Title: Do you ask me
Creator: Walt Whitman
Date: Between 1850 and 1870
Whitman Archive ID: med.00730
Source: The transcription presented here is derived from Walt Whitman, Notebooks and Unpublished Prose Manuscripts, ed. Edward F. Grier (New York: New York University Press, 1984), 1:208. Grier based his text on Walt Whitman's Workshop, ed. Clifton J. Furness (Cambridge, MA: Harvard University Press, 1928), 45. The location of this manuscript is unknown. For a description of the editorial rationale behind our treatment of manuscripts, see our statement of editorial policy.
Editorial note: Because the manuscript has not been located it is difficult to speculate on the circumstances or date of its composition. The manuscript's language and phrasing resembles that of the early editions of Leaves of Grass, so it is possible that it was written in the 1850s or 1860s.

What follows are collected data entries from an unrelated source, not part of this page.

-- ==== Sys2Proof/Certificates/Slice0/Obligations.lean ====
section
/-! DEFINITION. The statements for the provers, each from the spec's numbered rules. -/

open Sys2Proof Sys2Proof.Machine

/-! ### Fetch, decode, the cycle -/

/-- 00 R4, 40 R80: when the word at PC decodes to an instruction, the step is exec of it at that state; with the event
`step` first in the list of those to come, exec at the state without that event. That the events to come are a list in
the state is the model's (log 1). -/
def Obligations.StepRunsDecodedInstruction : Prop :=
  (∀ (s : State) (i : Instr), s.cycles → s.pc.toNat ≤ 0xFFE → decodeWord s.fetchedWord = .ok i → step s = exec i s) ∧
  (∀ (s : State) (i : Instr) (rest : List Event), s.run = .running → s.cancel = false → s.inputs = .step :: rest →
    s.pc.toNat ≤ 0xFFE → decodeWord s.fetchedWord = .ok i → step s = exec i (s.setInputs rest))

/-- 00 R4, 20 R44, 30 R60: an instruction word placed where the next fetch reads is the one the next step runs. The
premise is the canonical form, which every step keeps (StepKeepsMemoryCanonical). The placing is the model's (log 2). -/
def Obligations.PlacedWordIsFetchedAndRun : Prop :=
  ∀ (s : State) (w : Nat) (i : Instr), Memory.wf s.mem = true → decodeTableWord 16 w = some i →
    step (s.withFetchWord 16 w) = exec i (s.withFetchWord 16 w)

/-- 30 R60: the fetch is big-endian, legal exactly for PC <= 0xFFE, else MEM_BOUNDS with the lowest address outside;
every instruction takes two bytes. -/
def Obligations.FetchIsBoundedAndBigEndian : Prop :=
  (∀ s : State, 4096 ≤ s.pc.toNat → s.fetch = .error ⟨.memBounds, s.pc⟩) ∧
  (∀ s : State, s.pc = 0xFFF → s.fetch = .error ⟨.memBounds, 0x1000⟩) ∧
  (∀ s : State, s.pc.toNat ≤ 0xFFE →
    s.fetch = .ok (Memory.read s.mem s.pc.toNat ++ Memory.read s.mem (s.pc.toNat + 1))) ∧
  (∀ (hi lo : Byte) (rest : List Byte),
    (∀ i, decodeWord (hi ++ lo) = .ok i → decode (hi :: lo :: rest) = .ok (i, rest)) ∧
    (∀ e, decodeWord (hi ++ lo) = .error e → decode (hi :: lo :: rest) = .error e))

/-- 60 R204: an address of 4096 or more, in the fetch, DXYN, FX33, FX55 or FX65, is MEM_BOUNDS with the lowest such
address, max(base, 4096), and the PC of the instruction; nothing else changes. The fetch is said for both ways a step
is taken, with no event to come and with the event `step` first. -/
def Obligations.MemBoundsFaults : Prop :=
  (∀ s u : State, s.stepFrom u → u.run = .running → u.cancel = false → 0xFFE < u.pc.toNat →
    ∃ t, step s = .next t ∧ FaultsWith .memBounds (BitVec.ofNat 16 (max u.pc.toNat 4096)) u t) ∧
  (∀ (s : State) (x y n : Nibble), 0 < n.toNat → 4096 < s.i.toNat + n.toNat →
    ∃ t, exec (.drw x y n) s = .next t ∧ FaultsWith .memBounds (BitVec.ofNat 16 (max s.i.toNat 4096)) s t) ∧
  (∀ (s : State) (x : Nibble), 4096 ≤ s.i.toNat + 2 →
    ∃ t, exec (.bcd x) s = .next t ∧ FaultsWith .memBounds (BitVec.ofNat 16 (max s.i.toNat 4096)) s t) ∧
  (∀ (s : State) (x : Nibble), 4096 ≤ s.i.toNat + x.toNat →
    (∃ t, exec (.store x) s = .next t ∧ FaultsWith .memBounds (BitVec.ofNat 16 (max s.i.toNat 4096)) s t) ∧
    (∃ t, exec (.load x) s = .next t ∧ FaultsWith .memBounds (BitVec.ofNat 16 (max s.i.toNat 4096)) s t))

/-- 60 R201: a fetched word that is no instruction is DECODE with the word and its PC; nothing else changes. Said for
both ways a step is taken. -/
def Obligations.DecodeFaultCarriesWord : Prop :=
  ∀ (s u : State) (e : DecodeError), s.stepFrom u → u.run = .running → u.cancel = false → u.pc.toNat ≤ 0xFFE →
    decodeWord u.fetchedWord = .error e →
    ∃ t, step s = .next t ∧ FaultsWith .decode u.fetchedWord u t

/-- 30 R66: the words that are no instruction are exactly the four classes, each refused by its own name. The numeric
patterns are the spec's decision D1 (log 10). -/
def Obligations.IllegalWordsAreTheFourClasses : Prop :=
  ∀ w : Word,
    (decodeWord w = .error .illegalZero ↔ w.toNat / 4096 = 0x0 ∧ w.toNat ≠ 0x00E0 ∧ w.toNat ≠ 0x00EE) ∧
    (decodeWord w = .error .illegalAlu ↔
      w.toNat / 4096 = 0x8 ∧ w.toNat % 16 ∈ [0x8, 0x9, 0xA, 0xB, 0xC, 0xD, 0xF]) ∧
    (decodeWord w = .error .illegalKey ↔ w.toNat / 4096 = 0xE ∧ w.toNat % 256 ∉ [0x9E, 0xA1]) ∧
    (decodeWord w = .error .illegalMisc ↔
      w.toNat / 4096 = 0xF ∧ w.toNat % 256 ∉ [0x07, 0x0A, 0x15, 0x18, 0x1E, 0x29, 0x33, 0x55, 0x65]) ∧
    decodeWord w ≠ .error .tooShort

/-- 30 R65: a word is an instruction exactly when it matches that instruction's row, `w & mask == match`; every
instruction's row is one of the 34. The numeric patterns are the spec's decision D1 (log 10). -/
def Obligations.OpcodeMapDecidesDecoding : Prop :=
  (∀ (w : Word) (i : Instr), decodeWord w = .ok i → w &&& i.row.mask = i.row.value) ∧
  (∀ (w : Word) (i : Instr), w &&& i.row.mask = i.row.value → ∃ j, decodeWord w = .ok j ∧ j.row = i.row) ∧
  (∀ i : Instr, i.row ∈ opcodeMap) ∧ opcodeMap.length = 34

/-- 30 R61, R62, R65, 20 R44: every instruction, with every operand at every value, decodes from its own word and its
own bytes, and every word that decodes is the word of what it decodes to: no bit is dropped or added. The numeric
patterns are the spec's decision D1 (log 10). -/
def Obligations.DecodeAndEncodeAgree : Prop :=
  (∀ i : Instr, decodeWord (encode i) = .ok i) ∧
  (∀ (i : Instr) (rest : List Byte), decode (encodeBytes i ++ rest) = .ok (i, rest)) ∧
  (∀ (w : Word) (i : Instr), decodeWord w = .ok i → encode i = w)

/-- 30 R65: words of the spec's own examples, at least one a family. The numeric patterns are the spec's decision D1
(log 10). -/
def Obligations.SpecWordsDecode : Prop :=
  decodeWord 0x00E0 = .ok .cls ∧ decodeWord 0x00EE = .ok .ret ∧ decodeWord 0x2ABC = .ok (.call 0xABC) ∧
  decodeWord 0xBFFF = .ok (.jpV0 0xFFF) ∧ decodeWord 0x512F = .ok (.seReg 1 2 0xF) ∧
  decodeWord 0x71FF = .ok (.addImm 1 0xFF) ∧ decodeWord 0xC30F = .ok (.rnd 3 0x0F) ∧
  decodeWord 0xD01F = .ok (.drw 0 1 0xF) ∧ decodeWord 0x810E = .ok (.shl 1 0) ∧
  decodeWord 0xE5A1 = .ok (.sknp 5) ∧ decodeWord 0xF20A = .ok (.ldVKey 2) ∧ decodeWord 0xF265 = .ok (.load 2)

/-- 40 R80: every instruction but the jumps, call, return, the skips and FX0A goes on at PC + 2 unless it faults. -/
def Obligations.SequentialInstructionsAdvanceByTwo : Prop :=
  ∀ (i : Instr) (s t : State), sequential i = true → s.run ≠ .faulted → exec i s = .next t → t.run ≠ .faulted →
    t.pc = s.pc + 2

/-- 60 R208, R209: an instruction that faults changes the fault registers, RUN and KWAIT alone, and the code is one of
the four execute-stage faults. That KEY_RANGE is among the codes is log 11 (U5). -/
def Obligations.FaultEntryIsPrecise : Prop :=
  ∀ (i : Instr) (s t : State), s.run ≠ .faulted → exec i s = .next t → t.run = .faulted →
    ∃ c info, c ∈ [FaultCode.stackOverflow, .stackUnderflow, .memBounds, .keyRange] ∧ FaultsWith c info s t

/-- 60 R208, R218: every instruction in every state, and so every transition, answers a next state: an error is a
latched fault, never a stop. That a disabled step is a next state is log 6. -/
def Obligations.EveryTransitionAnswersNextState : Prop :=
  (∀ (i : Instr) (s : State), ∃ t, exec i s = .next t) ∧ (∀ s : State, ∃ t, step s = .next t)

/-! ### Control (spec 40) -/

/-- 40 R81: CLS clears every pixel, with one update strobe exactly if some pixel was 1. The numeric patterns are the
spec's decision D1 (log 10). The count of strobes is the model's field (log 4). -/
def Obligations.ClearScreenResult : Prop :=
  decodeWord 0x00E0 = .ok .cls ∧
  ∀ s : State, ∃ t, exec .cls s = .next t ∧
    (∀ u v, Screen.at t.fb u v = false) ∧
    ((∃ u v, Screen.at s.fb u v = true) → t.fbUpdates = s.fbUpdates + 1 ∧ t.dirty = false) ∧
    ((∀ u v, Screen.at s.fb u v = false) → t.fbUpdates = s.fbUpdates ∧ t.dirty = s.dirty) ∧
    t.pc = s.pc + 2 ∧ OnlyChanges [.screen, .dirty, .updates, .pc] s t

/-- 40 R82: RET pops the top entry into PC and erases nothing; with no entry in use it is STACK_UNDERFLOW (60 R203).
The numeric patterns are the spec's decision D1 (log 10). -/
def Obligations.ReturnResult : Prop :=
  decodeWord 0x00EE = .ok .ret ∧
  ∀ s : State,
    (0 < s.sp.val → ∃ t, exec .ret s = .next t ∧ t.sp.val = s.sp.val - 1 ∧
      s.stack[s.sp.val - 1]? = some t.pc ∧ t.stack = s.stack ∧ OnlyChanges [.pc, .stack] s t) ∧
    (s.sp.val = 0 → ∃ t, exec .ret s = .next t ∧ FaultsWith .stackUnderflow 0x00EE s t)

/-- 40 R85: CALL pushes PC + 2 and goes to NNN; with sixteen entries in use it is STACK_OVERFLOW (60 R202). The
numeric patterns are the spec's decision D1 (log 10). That the return address is pushed unmasked (0x1000 for a call at
0xFFE, U6) is log 11. -/
def Obligations.CallResult : Prop :=
  ∀ (s : State) (nnn : Addr12), decodeWord (0x2#4 ++ nnn) = .ok (.call nnn) ∧
    (s.sp.val < 16 → ∃ t, exec (.call nnn) s = .next t ∧ t.sp.val = s.sp.val + 1 ∧
      t.stack[s.sp.val]? = some (s.pc + 2) ∧ (∀ j : Nat, j ≠ s.sp.val → t.stack[j]? = s.stack[j]?) ∧
      t.pc.toNat = nnn.toNat ∧ OnlyChanges [.pc, .stack] s t) ∧
    (s.sp.val = 16 → ∃ t, exec (.call nnn) s = .next t ∧ FaultsWith .stackOverflow (0x2#4 ++ nnn) s t)

/-- 40 R82, R85: a call and the return after it come back to the instruction after the call with the stack count as
before. That the return address is pushed unmasked (0x1000 for a call at 0xFFE, U6) is log 11. -/
def Obligations.CallThenReturnComesBack : Prop :=
  ∀ (s : State) (nnn : Addr12), s.sp.val < 16 →
    ∃ t u, exec (.call nnn) s = .next t ∧ exec .ret t = .next u ∧ u.pc = s.pc + 2 ∧ u.sp = s.sp ∧
      OnlyChanges [.pc, .stack] s u

/-- 40 R83, R84: JP goes to NNN; JP V0 to NNN + V[0], not reduced to 12 bits. The numeric patterns are the spec's
decision D1 (log 10). -/
def Obligations.JumpResults : Prop :=
  ∀ (s : State) (nnn : Addr12),
    decodeWord (0x1#4 ++ nnn) = .ok (.jp nnn) ∧ decodeWord (0xB#4 ++ nnn) = .ok (.jpV0 nnn) ∧
    (∃ t, exec (.jp nnn) s = .next t ∧ t.pc.toNat = nnn.toNat ∧ OnlyChanges [.pc] s t) ∧
    (∃ t, exec (.jpV0 nnn) s = .next t ∧ t.pc.toNat = nnn.toNat + (s.getV 0).toNat ∧ OnlyChanges [.pc] s t)

/-- 40 R86, R87: SE VX, KK and SNE VX, KK skip by 4 if VX equals, differs from, KK; else 2. The numeric patterns are
the spec's decision D1 (log 10). -/
def Obligations.SkipImmediateResults : Prop :=
  ∀ (s : State) (x : Nibble) (kk : Byte),
    decodeWord (0x3#4 ++ x ++ kk) = .ok (.seImm x kk) ∧ decodeWord (0x4#4 ++ x ++ kk) = .ok (.sneImm x kk) ∧
    (∃ t, exec (.seImm x kk) s = .next t ∧ t.pc = (if s.getV x = kk then s.pc + 4 else s.pc + 2) ∧
      OnlyChanges [.pc] s t) ∧
    (∃ t, exec (.sneImm x kk) s = .next t ∧ t.pc = (if s.getV x = kk then s.pc + 2 else s.pc + 4) ∧
      OnlyChanges [.pc] s t)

Contributors to digital file: Janel Cayer, Jeannette Schollaert, Kevin McMullen, Nicole Gray, and Kenneth M. Price
Do you ask me what are my own particular dangers and complaints—what is taken that belongs to me—I complain not of myself—What have I to complain of for myself—Everything is mine that I want, and I know of nothing to be had at all which I could not work for and get.